Boston Rose?
Nola ponders Nashville; Todd Thibaud goes solo
by Brett Milano
Nola Rose is one of the leading country-music performers in Boston -- a
distinction that along with 85 cents will get you on the subway. You can be the
token country band who appeal to a rock audience, like the Country Bumpkins or
Wheelers & Dealers. You can swear you're not a country band anyway, like
the Swinging Steaks and the now-defunct Courage Brothers. You can hang around
forever, like John Lincoln Wright. Or you can think seriously about moving to
Nashville, as Rose is doing at this very moment.
"Boston's a strange place to launch a country-music career," she notes over
coffee at Cambridge's 1369. "People keep telling me, `Nola, you've got to move
to Nashville,' and I've been thinking about it -- you can only get so far when
you're typing 80 words a minute, 40 hours a week. I've checked out Austin as
well, but it's so damn hot down there. Any move would take a couple years of
gradual effort, and that's a hard thing to get ready for.
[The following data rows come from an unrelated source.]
/-! ### Action stage (R253) -/

/-- Ones' complement sum of 16-bit words. -/
def onesSum : List Byte → Nat → Nat
  | a :: b :: l, acc => onesSum l (acc + a.toNat * 256 + b.toNat)
  | [a], acc => acc + a.toNat * 256
  | [], acc => acc

def foldSum (x : Nat) : Nat := let y := x % 65536 + x / 65536; y % 65536 + y / 65536

/-- The Internet checksum of a byte string. -/
def inetSum (bs : List Byte) : Nat := 65535 - foldSum (foldSum (onesSum bs 0))

/-- Replace `new.length` bytes at `off`. -/
def putAt (bs : List Byte) (off : Nat) (new : List Byte) : List Byte := bs.take off ++ new ++ bs.drop (off + new.length)

/-- An IPv4 header with its checksum recomputed. -/
def fixIpv4 (h : List Byte) : List Byte :=
  let z := putAt h 10 [0, 0]
  putAt z 10 (beBytes 2 (inetSum z))

/-- Decrement the TTL or hop limit of the IP header at `off`; none when it is 0 or 1. -/
def decTtl (d : List Byte) (off : Nat) (v4 : Bool) : Option (List Byte) :=
  if v4 then
    let ttl := fieldLE d (off + 8) 1
    let hl := fieldLE d off 1 % 16 * 4
    if ttl ≤ 1 then none
    else some (putAt d off (fixIpv4 (putAt (sliceBytes d off hl) 8 [BitVec.ofNat 8 (ttl - 1)])))
  else
    let hop := fieldLE d (off + 7) 1
    if hop ≤ 1 then none else some (putAt d (off + 7) [BitVec.ofNat 8 (hop - 1)])

/-- The edits of the action stage; none when an edit cannot apply. `macs` are the rewrite record's 12 bytes. -/
def editFrame (d : List Byte) (x : Parse) (edit pushTci : Nat) (macs : Option (List Byte)) : Option (List Byte) :=
  let rm := edit % 4
  let tagOp := edit / 4 % 4
  let l := x.layer rm
  if x.lay.length ≤ rm then none
  else
    -- 1: layers; the number of bytes by which a later header moves toward the start is `cut - pre`
    let body := d.drop l.start
    let pre : Option (List Byte) :=
      if rm = 0 ∨ l.first = 0 then some []
      else macs.map (fun m => m ++ beBytes 2 l.first)
    match pre with
    | none => none
    | some pre =>
      let d1 := pre ++ body
      -- 2: MAC addresses
      let d2 := match macs with
        | some m => putAt d1 0 m
        | none => d1
      -- 3: the outer tag
      let tagged := rm ≤ 2 ∧ 0 < l.tags ∧ pre = []
      let d3 : Option (List Byte × Int) := match tagOp with
        | 0 => some (d2, 0)
        | 1 => some (d2.take 12 ++ [0x81, 0x00] ++ beBytes 2 pushTci ++ d2.drop 12, 4)
        | 2 => if tagged then some (d2.take 12 ++ d2.drop 16, -4) else none
        | _ => if tagged then some (putAt d2 14 (beBytes 2 pushTci), 0) else none
      match d3 with
      | none => none
      | some (d3, sh) =>
        -- 4: TTL
        if bit edit 4 then
          match (List.range 3).find? (fun i => rm ≤ i && (x.layer i).ip.isSome) with
          | none => none
          | some i =>
            let off : Int := ((x.layer i).ip.getD 0 : Nat) - (l.start : Int) + (pre.length : Int) + sh
            decTtl d3 off.toNat (x.valid i 5)
        else some d3

/-! ### Destinations (R249, R252) -/

/-- The destination is of a defined kind with an index in range, and no fenced flow core's port. -/
def State.destOk (s : State) (d : Nat) : Bool :=
  let i := d % 4096
  match d / 4096 with
  | 0 => i == 0
  | 1 => i < 64
  | 2 => i < 8
  | 3 => true
  | 4 => i < 256
  | 5 => i < 1024 && !s.fencedUnit 1 (i / 16)
  | 6 => i == 0
  | 7 => true
  | 8 => i == 0
  | _ => false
Nineteen
ninety-seven's going to be a year of big changes, though, I can tell that."
Meanwhile, Rose and the Thorns (who include guitarists Tom Yates and Phil
Lipman and drummer Scott Sherman) have released a debut CD, Thought I Heard
an Angel (on the homemade Rose/King label), and it's good enough for
whichever city she chooses to work in. Although Rose says that a lot of her
fans are "people who thought they didn't like country," her sound's about as
stone-country as you could ask for -- which of course means that it has very
little to do with what's coming out of Nashville nowadays. And whereas many of
that city's current hitmakers have no qualms about their love for the Eagles
and Lynyrd Skynyrd, Rose lays her influences on the line on the first track,
"I'll Call You When I'm Ready," with its chorus of "I'll be dancing to the
jukebox/Haggard, Dwight, and Jones." She earns her right to be on a first-name
basis with Dwight Yoakam by doing a credible version of his "Bury Me." The band
support the disc with a headline show at Johnny D's on December 18.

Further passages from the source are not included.